TASK DETAILS: Every line in the data below from the one containing "s.regsBut t [A.MBX_BIND c]" down to the one containing "(A.MBX_BIND c)) ∧", both included, must be retyped exactly; no other line is to appear.

SOURCE RECORDS:
Start of Block

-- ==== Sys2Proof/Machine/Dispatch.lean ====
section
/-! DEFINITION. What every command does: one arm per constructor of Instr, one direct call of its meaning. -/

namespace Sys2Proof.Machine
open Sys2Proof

End of Block
Start of Block

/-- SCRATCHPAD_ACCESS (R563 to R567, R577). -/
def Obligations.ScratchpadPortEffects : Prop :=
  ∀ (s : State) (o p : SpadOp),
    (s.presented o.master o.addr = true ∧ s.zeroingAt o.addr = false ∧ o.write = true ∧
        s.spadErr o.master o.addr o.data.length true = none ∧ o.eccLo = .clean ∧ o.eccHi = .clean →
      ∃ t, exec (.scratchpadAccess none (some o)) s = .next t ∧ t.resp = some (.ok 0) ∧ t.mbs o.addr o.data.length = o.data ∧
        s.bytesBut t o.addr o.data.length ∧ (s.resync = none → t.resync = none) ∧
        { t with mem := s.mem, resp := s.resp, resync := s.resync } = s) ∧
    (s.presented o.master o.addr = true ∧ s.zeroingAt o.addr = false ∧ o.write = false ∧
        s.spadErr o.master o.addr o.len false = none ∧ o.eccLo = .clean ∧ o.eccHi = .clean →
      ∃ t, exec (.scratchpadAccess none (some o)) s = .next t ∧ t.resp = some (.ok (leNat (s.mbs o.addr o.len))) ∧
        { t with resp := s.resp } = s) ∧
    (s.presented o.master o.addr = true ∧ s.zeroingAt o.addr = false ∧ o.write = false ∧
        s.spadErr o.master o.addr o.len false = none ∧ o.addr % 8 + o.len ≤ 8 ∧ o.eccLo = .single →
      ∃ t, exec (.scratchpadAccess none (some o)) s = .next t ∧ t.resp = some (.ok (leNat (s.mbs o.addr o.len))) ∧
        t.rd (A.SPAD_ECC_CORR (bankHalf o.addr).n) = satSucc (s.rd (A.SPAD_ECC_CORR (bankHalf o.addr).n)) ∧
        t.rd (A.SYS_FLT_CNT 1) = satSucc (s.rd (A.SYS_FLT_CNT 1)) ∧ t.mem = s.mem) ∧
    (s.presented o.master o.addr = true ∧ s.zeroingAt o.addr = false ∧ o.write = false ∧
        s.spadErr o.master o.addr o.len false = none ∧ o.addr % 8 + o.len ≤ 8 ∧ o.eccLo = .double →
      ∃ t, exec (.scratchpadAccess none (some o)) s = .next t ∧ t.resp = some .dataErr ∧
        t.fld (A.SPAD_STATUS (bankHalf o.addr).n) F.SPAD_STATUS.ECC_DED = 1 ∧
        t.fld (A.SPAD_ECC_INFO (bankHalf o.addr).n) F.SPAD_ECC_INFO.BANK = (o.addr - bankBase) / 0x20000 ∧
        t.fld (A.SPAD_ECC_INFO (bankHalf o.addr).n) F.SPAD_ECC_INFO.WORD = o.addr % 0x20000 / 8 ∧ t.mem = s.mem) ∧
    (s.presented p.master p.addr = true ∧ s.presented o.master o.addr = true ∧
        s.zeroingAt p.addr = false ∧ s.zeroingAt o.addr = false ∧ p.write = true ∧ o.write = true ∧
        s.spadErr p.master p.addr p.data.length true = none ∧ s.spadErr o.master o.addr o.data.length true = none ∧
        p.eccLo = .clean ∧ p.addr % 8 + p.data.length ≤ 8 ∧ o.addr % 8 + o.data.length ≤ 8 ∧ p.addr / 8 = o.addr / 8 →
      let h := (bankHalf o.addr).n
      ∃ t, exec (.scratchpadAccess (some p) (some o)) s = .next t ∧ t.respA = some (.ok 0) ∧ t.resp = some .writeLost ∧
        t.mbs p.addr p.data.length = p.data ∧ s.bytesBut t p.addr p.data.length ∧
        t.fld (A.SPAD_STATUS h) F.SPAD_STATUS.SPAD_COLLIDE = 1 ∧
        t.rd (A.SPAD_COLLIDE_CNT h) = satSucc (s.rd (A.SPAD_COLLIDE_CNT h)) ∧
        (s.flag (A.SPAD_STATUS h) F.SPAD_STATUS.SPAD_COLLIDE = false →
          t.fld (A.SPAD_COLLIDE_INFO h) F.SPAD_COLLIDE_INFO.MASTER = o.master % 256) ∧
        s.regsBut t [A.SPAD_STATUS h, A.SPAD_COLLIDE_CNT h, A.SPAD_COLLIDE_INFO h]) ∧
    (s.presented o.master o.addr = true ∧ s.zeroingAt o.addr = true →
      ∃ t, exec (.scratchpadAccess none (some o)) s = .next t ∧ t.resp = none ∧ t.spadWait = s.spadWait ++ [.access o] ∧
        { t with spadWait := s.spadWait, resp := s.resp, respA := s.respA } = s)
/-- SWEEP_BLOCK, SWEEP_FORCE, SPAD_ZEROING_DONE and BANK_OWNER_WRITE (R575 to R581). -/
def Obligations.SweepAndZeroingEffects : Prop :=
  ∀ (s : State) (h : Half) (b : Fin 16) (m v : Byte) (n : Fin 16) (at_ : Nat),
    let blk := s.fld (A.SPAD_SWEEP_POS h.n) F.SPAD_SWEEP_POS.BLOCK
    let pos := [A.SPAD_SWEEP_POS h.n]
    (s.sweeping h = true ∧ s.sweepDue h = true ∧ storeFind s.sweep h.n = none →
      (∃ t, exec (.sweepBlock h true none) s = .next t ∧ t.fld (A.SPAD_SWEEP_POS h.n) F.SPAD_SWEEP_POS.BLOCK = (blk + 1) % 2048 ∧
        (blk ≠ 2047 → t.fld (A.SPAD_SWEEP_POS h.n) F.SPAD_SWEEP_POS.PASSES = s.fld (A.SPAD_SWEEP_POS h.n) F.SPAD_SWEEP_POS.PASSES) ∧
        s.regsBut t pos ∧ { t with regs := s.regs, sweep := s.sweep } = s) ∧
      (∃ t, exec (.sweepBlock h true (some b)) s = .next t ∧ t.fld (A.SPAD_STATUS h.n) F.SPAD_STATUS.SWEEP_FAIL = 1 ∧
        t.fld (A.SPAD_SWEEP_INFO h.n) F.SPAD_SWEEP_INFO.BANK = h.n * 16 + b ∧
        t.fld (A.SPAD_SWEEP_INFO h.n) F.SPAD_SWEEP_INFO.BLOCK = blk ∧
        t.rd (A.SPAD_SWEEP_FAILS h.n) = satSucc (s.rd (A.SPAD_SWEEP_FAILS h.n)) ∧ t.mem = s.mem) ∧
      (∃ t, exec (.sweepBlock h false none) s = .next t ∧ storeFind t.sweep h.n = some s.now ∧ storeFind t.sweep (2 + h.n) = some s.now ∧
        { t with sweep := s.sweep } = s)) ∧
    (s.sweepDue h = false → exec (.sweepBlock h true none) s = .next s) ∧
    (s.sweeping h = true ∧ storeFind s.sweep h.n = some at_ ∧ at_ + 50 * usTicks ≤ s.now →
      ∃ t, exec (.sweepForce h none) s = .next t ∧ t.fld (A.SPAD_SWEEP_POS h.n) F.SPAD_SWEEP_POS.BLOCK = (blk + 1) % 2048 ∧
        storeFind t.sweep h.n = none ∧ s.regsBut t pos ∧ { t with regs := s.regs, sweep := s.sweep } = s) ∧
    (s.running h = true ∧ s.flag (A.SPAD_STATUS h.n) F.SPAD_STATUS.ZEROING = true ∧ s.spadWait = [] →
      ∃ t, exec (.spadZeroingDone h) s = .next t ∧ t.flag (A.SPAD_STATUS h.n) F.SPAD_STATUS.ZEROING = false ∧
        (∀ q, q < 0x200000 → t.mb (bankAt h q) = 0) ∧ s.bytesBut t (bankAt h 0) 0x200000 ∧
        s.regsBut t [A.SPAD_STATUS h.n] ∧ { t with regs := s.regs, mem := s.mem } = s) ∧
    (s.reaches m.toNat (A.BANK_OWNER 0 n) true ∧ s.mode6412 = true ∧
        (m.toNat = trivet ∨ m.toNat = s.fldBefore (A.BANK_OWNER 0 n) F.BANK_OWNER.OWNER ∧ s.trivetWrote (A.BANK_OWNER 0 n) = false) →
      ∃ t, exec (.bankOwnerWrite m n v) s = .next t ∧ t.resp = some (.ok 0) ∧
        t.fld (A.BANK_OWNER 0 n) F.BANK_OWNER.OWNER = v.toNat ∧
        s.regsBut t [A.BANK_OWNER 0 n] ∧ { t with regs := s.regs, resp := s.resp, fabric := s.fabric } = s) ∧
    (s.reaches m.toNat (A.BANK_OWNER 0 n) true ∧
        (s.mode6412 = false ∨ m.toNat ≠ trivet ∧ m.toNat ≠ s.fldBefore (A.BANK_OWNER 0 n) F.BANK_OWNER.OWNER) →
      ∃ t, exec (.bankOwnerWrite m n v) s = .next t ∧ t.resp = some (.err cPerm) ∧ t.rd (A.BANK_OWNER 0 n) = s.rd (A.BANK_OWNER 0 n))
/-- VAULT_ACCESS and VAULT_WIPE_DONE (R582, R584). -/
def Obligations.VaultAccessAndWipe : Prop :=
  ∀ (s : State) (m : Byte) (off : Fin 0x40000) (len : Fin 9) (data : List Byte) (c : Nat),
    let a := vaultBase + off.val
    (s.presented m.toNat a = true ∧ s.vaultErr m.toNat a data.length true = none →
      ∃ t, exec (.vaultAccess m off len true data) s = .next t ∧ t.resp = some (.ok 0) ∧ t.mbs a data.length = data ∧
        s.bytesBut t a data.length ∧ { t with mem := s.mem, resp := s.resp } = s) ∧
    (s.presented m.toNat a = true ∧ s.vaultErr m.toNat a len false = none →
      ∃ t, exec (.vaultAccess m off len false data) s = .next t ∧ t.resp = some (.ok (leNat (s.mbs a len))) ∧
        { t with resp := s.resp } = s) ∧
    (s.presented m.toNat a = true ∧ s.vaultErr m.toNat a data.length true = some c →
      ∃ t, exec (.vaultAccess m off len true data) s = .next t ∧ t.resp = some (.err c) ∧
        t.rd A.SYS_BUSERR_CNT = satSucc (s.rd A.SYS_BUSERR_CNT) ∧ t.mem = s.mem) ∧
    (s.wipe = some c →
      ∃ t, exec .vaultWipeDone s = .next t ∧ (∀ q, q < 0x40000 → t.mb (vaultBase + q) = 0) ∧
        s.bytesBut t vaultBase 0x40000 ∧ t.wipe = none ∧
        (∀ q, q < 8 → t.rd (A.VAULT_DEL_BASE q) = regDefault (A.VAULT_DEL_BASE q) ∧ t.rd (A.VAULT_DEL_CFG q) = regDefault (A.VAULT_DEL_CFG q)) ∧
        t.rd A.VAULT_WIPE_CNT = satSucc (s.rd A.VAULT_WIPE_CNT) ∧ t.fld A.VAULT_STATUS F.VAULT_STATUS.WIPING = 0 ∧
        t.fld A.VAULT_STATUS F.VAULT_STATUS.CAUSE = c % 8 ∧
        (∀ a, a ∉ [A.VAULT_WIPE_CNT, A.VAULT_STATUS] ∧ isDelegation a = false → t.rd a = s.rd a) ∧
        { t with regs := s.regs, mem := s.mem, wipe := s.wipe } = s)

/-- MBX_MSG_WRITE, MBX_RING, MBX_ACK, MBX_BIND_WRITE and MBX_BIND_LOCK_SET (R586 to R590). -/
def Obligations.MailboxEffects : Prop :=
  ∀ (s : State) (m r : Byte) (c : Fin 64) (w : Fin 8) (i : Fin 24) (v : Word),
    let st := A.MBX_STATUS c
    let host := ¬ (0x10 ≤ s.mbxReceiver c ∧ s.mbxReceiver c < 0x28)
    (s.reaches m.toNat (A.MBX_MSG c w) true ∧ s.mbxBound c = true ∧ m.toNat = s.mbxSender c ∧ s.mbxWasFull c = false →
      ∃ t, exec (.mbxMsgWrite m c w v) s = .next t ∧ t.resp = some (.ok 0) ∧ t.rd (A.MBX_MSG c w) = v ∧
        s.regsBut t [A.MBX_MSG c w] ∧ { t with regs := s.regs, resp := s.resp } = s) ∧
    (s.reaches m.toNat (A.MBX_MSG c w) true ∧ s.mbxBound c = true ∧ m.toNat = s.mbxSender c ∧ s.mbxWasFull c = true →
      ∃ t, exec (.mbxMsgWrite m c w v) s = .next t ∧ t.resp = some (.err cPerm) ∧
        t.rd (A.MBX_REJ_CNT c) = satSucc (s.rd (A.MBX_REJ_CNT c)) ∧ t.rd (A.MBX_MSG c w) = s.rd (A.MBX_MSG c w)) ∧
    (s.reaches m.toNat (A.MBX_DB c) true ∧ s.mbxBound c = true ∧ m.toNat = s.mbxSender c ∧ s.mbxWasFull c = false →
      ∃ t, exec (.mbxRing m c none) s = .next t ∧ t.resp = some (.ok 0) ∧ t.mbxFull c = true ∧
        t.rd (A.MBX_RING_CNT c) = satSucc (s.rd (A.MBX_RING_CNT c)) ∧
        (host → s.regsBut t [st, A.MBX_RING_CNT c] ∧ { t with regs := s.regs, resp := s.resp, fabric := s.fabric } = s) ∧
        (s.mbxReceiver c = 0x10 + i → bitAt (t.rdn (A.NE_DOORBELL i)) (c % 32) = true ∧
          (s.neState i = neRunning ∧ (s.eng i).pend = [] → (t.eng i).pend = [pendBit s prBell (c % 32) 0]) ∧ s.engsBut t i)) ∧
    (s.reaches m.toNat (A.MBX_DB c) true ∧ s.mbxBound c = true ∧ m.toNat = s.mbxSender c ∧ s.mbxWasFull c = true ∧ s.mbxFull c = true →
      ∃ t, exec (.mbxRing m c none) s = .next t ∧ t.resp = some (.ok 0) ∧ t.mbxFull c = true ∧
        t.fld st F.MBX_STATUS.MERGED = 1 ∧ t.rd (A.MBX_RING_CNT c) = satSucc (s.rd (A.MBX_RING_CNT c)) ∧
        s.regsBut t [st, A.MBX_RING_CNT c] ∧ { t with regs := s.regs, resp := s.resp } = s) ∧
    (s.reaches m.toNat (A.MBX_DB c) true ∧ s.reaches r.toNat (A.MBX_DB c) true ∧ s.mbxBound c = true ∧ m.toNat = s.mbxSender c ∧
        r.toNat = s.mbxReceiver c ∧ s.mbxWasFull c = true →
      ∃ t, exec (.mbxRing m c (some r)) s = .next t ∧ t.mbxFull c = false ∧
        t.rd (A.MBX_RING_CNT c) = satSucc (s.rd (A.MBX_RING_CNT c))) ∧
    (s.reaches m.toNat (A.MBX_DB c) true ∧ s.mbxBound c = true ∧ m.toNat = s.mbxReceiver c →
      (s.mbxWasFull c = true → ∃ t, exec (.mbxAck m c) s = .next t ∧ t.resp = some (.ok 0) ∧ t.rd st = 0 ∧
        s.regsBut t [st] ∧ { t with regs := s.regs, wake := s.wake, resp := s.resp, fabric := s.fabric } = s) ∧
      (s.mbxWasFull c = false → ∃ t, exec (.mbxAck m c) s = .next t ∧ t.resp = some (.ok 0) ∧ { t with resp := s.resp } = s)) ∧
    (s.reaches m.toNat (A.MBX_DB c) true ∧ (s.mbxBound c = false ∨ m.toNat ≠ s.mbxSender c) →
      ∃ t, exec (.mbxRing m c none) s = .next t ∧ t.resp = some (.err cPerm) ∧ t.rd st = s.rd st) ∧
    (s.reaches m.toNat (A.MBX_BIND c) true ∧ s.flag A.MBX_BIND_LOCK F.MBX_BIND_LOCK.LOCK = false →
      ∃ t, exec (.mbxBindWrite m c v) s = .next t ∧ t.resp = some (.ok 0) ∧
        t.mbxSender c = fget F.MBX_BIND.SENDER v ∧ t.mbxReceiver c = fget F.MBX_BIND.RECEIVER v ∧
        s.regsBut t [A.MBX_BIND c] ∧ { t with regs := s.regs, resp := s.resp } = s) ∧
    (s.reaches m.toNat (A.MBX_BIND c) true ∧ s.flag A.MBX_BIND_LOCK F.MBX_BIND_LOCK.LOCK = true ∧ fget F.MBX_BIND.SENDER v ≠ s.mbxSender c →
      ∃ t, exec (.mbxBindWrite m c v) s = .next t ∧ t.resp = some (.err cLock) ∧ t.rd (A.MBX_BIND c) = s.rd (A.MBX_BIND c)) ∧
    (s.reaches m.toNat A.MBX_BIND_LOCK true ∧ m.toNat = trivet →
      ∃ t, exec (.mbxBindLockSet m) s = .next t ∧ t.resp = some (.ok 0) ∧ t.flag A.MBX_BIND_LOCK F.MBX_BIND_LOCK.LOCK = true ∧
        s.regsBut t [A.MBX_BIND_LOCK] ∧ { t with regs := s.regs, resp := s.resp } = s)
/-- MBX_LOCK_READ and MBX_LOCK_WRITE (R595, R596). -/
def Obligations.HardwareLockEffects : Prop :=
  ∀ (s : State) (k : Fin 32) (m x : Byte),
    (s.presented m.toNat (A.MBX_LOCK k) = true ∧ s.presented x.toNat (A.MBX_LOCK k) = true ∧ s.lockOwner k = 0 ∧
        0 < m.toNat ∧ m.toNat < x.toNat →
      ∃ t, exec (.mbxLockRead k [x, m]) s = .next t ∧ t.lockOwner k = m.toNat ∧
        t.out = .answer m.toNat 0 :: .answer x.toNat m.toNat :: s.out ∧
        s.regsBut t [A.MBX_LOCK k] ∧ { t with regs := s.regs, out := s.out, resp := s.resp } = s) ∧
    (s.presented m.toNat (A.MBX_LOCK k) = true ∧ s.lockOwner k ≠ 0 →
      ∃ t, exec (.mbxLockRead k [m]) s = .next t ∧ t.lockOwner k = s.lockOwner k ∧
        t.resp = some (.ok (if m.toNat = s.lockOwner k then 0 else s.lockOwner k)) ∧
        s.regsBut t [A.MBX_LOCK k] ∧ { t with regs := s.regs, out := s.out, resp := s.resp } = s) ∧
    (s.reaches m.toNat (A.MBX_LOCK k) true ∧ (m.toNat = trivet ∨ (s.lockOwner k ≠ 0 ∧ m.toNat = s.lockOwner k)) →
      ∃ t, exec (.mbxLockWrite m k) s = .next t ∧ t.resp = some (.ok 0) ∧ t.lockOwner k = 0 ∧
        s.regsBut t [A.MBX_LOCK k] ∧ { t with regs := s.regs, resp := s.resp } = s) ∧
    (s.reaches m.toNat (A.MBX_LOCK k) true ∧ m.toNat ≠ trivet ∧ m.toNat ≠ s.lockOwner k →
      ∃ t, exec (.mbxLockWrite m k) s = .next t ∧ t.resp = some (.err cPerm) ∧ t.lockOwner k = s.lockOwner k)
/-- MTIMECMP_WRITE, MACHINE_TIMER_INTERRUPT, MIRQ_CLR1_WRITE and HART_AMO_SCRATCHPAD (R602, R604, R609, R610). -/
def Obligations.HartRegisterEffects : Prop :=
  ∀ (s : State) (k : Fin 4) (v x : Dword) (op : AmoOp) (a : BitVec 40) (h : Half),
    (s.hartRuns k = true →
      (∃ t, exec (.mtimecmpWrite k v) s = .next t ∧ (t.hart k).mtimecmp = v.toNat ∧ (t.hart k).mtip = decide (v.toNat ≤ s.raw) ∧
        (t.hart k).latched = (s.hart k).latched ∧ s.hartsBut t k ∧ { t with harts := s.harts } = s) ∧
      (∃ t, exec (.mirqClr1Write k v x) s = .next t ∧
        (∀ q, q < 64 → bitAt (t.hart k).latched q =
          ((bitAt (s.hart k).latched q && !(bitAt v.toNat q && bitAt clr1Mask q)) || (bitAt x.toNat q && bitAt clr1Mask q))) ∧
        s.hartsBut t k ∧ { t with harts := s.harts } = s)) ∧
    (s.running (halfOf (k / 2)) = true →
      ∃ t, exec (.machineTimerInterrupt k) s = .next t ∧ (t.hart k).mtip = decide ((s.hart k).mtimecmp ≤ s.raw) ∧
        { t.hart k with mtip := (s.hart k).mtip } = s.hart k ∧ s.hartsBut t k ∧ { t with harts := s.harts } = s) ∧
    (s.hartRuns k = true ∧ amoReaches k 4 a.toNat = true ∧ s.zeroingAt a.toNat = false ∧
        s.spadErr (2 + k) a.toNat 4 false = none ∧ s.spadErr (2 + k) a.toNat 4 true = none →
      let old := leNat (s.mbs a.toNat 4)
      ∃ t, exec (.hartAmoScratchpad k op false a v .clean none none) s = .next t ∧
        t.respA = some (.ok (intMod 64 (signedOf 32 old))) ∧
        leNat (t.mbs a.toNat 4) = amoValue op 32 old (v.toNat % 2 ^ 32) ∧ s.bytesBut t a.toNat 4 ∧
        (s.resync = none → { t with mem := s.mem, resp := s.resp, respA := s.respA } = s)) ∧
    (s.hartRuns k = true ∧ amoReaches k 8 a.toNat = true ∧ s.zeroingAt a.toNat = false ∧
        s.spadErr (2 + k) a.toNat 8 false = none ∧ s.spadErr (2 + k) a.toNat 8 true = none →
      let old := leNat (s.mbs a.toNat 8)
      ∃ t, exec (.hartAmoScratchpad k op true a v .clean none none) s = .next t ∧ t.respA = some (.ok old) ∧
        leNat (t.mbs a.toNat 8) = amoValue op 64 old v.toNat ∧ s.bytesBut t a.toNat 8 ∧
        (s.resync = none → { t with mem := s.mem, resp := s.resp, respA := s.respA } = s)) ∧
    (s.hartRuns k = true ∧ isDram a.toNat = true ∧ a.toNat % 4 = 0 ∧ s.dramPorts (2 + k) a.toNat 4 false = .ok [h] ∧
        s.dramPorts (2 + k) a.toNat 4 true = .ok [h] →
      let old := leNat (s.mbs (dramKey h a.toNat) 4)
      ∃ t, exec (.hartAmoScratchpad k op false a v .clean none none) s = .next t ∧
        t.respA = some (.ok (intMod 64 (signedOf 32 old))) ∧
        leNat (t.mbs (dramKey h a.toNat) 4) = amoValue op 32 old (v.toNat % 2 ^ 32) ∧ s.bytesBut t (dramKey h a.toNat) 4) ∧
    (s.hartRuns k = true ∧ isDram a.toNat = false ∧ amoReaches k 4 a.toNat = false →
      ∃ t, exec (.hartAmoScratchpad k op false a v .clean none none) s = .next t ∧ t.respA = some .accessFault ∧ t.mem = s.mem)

End of Block

EXERCISE ANSWER:
        s.regsBut t [A.MBX_BIND c] ∧ { t with regs := s.regs, resp := s.resp } = s) ∧
    (s.reaches m.toNat (A.MBX_BIND c) true ∧ s.flag A.MBX_BIND_LOCK F.MBX_BIND_LOCK.LOCK = true ∧ fget F.MBX_BIND.SENDER v ≠ s.mbxSender c →
      ∃ t, exec (.mbxBindWrite m c v) s = .next t ∧ t.resp = some (.err cLock) ∧ t.rd (A.MBX_BIND c) = s.rd (A.MBX_BIND c)) ∧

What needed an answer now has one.